Speeding is only cool in the movies

Tips to stay safe

To help prevent a crash when driving in poor weather, increase your following distance between you and the vehicle in front of you to at least four seconds.

Slow down on uneven, wet, icy or snowy roads:

Behind other vehicles, allow at least two seconds’ following distance in good weather and road conditions (three seconds on a highway).

Don’t speed up as someone is trying to pass you — it’s illegal:

Be realistic about your travel time. If you’re running late, accept the delay. Better late than never.

The faster you go, the longer it takes to stop:

At 30 km/h, it takes 18 metres to come to a full stop.

At 80, it takes 76 metres. And at 110, it takes 126 metres.

The faster you go, the more you pay

Driver risk premium:

If you have one or more excessive speeding tickets, you pay a driver risk premium (DRP). It’s based on convictions over a three-year period, and includes any offences that occur on or after Jan. 1, 2008. And you’ll pay the DRP on top of your cost of insurance.

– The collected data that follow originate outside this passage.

/-- On whose behalf an access touches memory. -/
def Access.who (a : Access) : Who :=
  { vd := some a.vdk, die := a.die, tid := a.tid, eng := a.eng.code,
    acc := match a.purpose with | .atom .. => .atomic | _ => if a.parts.any (·.write) then .write else .read }

/-! ### Atomics (16 R349) -/

/-- What an atomic stores over an old value of n bytes; none where it stores nothing. -/
def atomNew (op : AtomOp) (n old b c : Nat) : Option Nat :=
  let w := 8 * n
  let b := b % 2 ^ w
  match op with
  | .swap => some b
  | .cas => if old = c % 2 ^ w then some b else none
  | .add => some ((old + b) % 2 ^ w)
  | .and => some (old &&& b)
  | .or => some (old ||| b)
  | .xor => some (old ^^^ b)
  | .min => some (if sextNat old w ≤ sextNat b w then old else b)
  | .max => some (if sextNat b w ≤ sextNat old w then old else b)
  | .minn => some (Nat.min old b)
  | .maxn => some (Nat.max old b)
  | .fadd => some (fadd32 (BitVec.ofNat 32 old) (BitVec.ofNat 32 b)).1.toNat

/-- An atomic performed at its home: the old value and the state. -/
def State.homeAtomic (s : State) (w : Who) (i : Integ) (op : AtomOp) (n : Nat) (b c : W64) (va pa : Nat) : Nat × State :=
  let (bs, s) := s.homeRead w i va pa n
  let old := leNat bs
  match atomNew op n old b.toNat c.toNat with
  | none => (old, s)
  | some v => (old, s.homeWrite w .ok va pa (leBytes n v))

/-! ### Completion -/

/-- A part of an access changed. -/
def State.modPart (s : State) (id i : Nat) (f : Part → Part) : State :=
  { s with accesses := s.accesses.upd id fun a => { a with parts := updAt a.parts i f } }

/-- An atomic's next step at its home: in HBM it reads and writes at one instant; in host memory it reads, and at a later step
writes what it has still to write, so that a write of the host may fall between (16 R350). Answers the old value once it has been
performed. -/
def State.atomicStep (s : State) (id i : Nat) (a : Access) (p : Part) (g : Integ) (op : AtomOp) (n : Nat) (b c : W64) :
    Option Nat × State :=
  if !isHostPa p.pa then let (old, s) := s.homeAtomic a.who g op n b c p.va p.pa; (some old, s)
  else
    match p.old with
    | none =>
      let (bs, s) := s.homeRead a.who g p.va p.pa n
      let left : List Byte := match atomNew op n (leNat bs) b.toNat c.toNat with | none => [] | some v => leBytes n v
      (none, s.modPart id i fun p => { p with old := some (leNat bs, left) })
    | some (old, left) => (some old, if left.isEmpty then s else s.homeWrite a.who .ok p.va p.pa left)

/-- A store all of whose parts are performed is complete (06 R142). -/
def State.settle (s : State) (id : Nat) : State :=
  match NMap.find? s.accesses id with
  | none => s
  | some a => match a.purpose with
    | .store => if a.parts.all (·.stat == .done) then s.dropAccess id else s
    | _ => s

/-- The bytes a read brought back, in the order of its address. -/
def Access.data (a : Access) : List Byte :=
  a.parts.foldl (fun bs p => patch bs p.off p.bytes) (List.replicate (a.parts.foldl (fun n p => max n (p.off + p.len)) 0) 0#8)

/-- A sequencer of the stream that made an access: the held one if a handler has taken over since (12 R265). -/
def Task.modStream (t : Task) (handler : Bool) (e : Engine) (f : Eng → Eng) : Task :=
  if handler = t.trBusy then t.modEng e f
  else if handler then t
  else
    { t with held := t.held.map fun h =>
        match e with
        | .ctl => { h with ctl := f h.ctl } | .lda => { h with lda := f h.lda }
        | .exe => { h with exe := f h.exe } | .sta => { h with sta := f h.sta } }

/-- A result lands in its register (06 R145). -/
def State.landResult (s : State) (id : Nat) (a : Access) (rd : GReg) (v : W64) : State :=
  let s := s.dropAccess id
  if (NMap.find? s.tasks a.uid).isSome then s.modTask a.uid fun t => (t.modStream a.handler a.eng fun e => e.arrive rd v).wake
  else s

/-- The value a load of a width gives (04 R79). -/
def widthValue (w : Width) (v : Nat) : W64 :=
  match w with
  | .n8 | .n16 | .n32 | .w64 => BitVec.ofNat 64 v
  | .i8 => ofInt 64 (sextNat v 8)
  | .i16 => ofInt 64 (sextNat v 16)
  | .i32 => ofInt 64 (sextNat v 32)

/-- Access sizes (04 R79). -/
def widthBytes : Width → Nat
  | .n8 | .i8 => 1 | .n16 | .i16 => 2 | .n32 | .i32 => 4 | .w64 => 8

/-! ### Queue entries (16 R373, R374) -/

/-- Whether every reservation before a tag in a queue has been filled. -/
def earlierFilled (l : List QSlot) (tag : Nat) : Bool :=
  match l with
  | [] => true
  | q :: l => q.tag = tag || (q.val.isSome && earlierFilled l tag)

/-- The places of a queue that hold a reservation of a stream: the queue itself, or what a spill set aside. -/
def Task.placesOf (t : Task) (code tag : Nat) : List QSlot :=
  let q := t.queues.getD code []
  if q.any fun x => x.tag = tag then q else match t.held with | some h => h.late.getD code [] | none => []

/-- Bytes that one thing takes in a landing buffer (log 11), and those a task's buffer holds. -/
def Landing.size : Landing → Nat
  | .entry _ _ _ => 512
  | .write _ _ bs _ _ => bs.length
def Task.landed (t : Task) : Nat := t.landing.foldl (fun n l => n + l.size) 0

/-- The bytes of a task's landing buffer, by the gang table (12 R256, R262). -/
def State.landingRoom (s : State) (t : Task) : Nat := max 1 (s.gangEntry t.vdKey t.gang.toNat).land * 65536

/-- Something for a task that is parked or held goes into its landing buffer. A full buffer refuses it, and a parked task is then
treated as starving (12 R262). The gang table's entry is read (12 R256), once a route leads to it. Answers whether the buffer has taken
it. -/
def State.intoLanding (s : State) (uid : Nat) (l : Landing) : Bool × State :=
  let t := s.task uid
  if s.gangAway t.vdKey t.die t.gang.toNat then (false, s) else
  let s := s.gangRecords t.vdKey t.die t.gang.toNat
  if t.landed + l.size ≤ s.landingRoom t then (true, s.modTask uid fun t => { t with landing := t.landing ++ [l] })
  else (false, s.modTask uid fun t => { t with starving := t.starving || t.place == .parked })

/-- Whether an entry of a queue's reservation is in the buffer. -/
def Landing.isFor (l : Landing) (tag : Nat) : Bool := match l with | .entry _ k _ => k == tag | .write .. => false

/-- An entry enters its queue (16 R374), or, for a task that is parked or held, its landing buffer (12 R262, 13 R284). -/
def State.enterQueue (s : State) (id uid code tag : Nat) (e : Entry) : State :=
  let t := s.task uid
  match t.place with
  | .parked | .held =>
    if t.landing.any fun l => l.isFor tag then s else (s.intoLanding uid (.entry code tag e)).2
  | _ =>
    if !earlierFilled (t.placesOf code tag) tag then s
    else
      let s := s.modTask uid fun t => (t.fill code tag e).wake
      s.entered id code

/-! ### Events at homes and in cores -/

/-- HOME_READ_APPLY (14 R310): a part of a read in local or host memory is served. -/
def execHomeReadApply (id i : Nat) (g : Integ) (s : State) : Result State :=
  match NMap.find? s.accesses id with
  | none => .next s
  | some a =>
    match a.parts[i]? with
    | none => .next s
    | some p =>
      match a.purpose with
      | .atom .. => .next s
      | _ =>
        if p.write || s.isPeer a.die p.pa || !s.mayPerform a p then .next s
        else
          let (bs, s) := s.homeRead a.who g p.va p.pa p.len
          .next (s.modPart id i fun p => { p with bytes := bs, stat := .done })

If you’re caught speeding up to 20 km/h over the limit in your community or on a highway, the fine is $138. If you’re caught doing more than 60 km/h, the fine is $483. In a school, playground or construction zone, if you’re caught going up to 20 km/h over the speed limit, the fine is $196. And if you’re caught going more than 60 km/h, you’ll pay $483.

Vehicle impoundment:

Besides the violation ticket fine and driver risk premium, police can immediately impound your vehicle for seven days for those travelling 40 km or more over the posted speed limit. This could escalate to 30 or 60 days for repeat offenders.

The owner is then required to pay the vehicle towing and storage fees to get their vehicle back.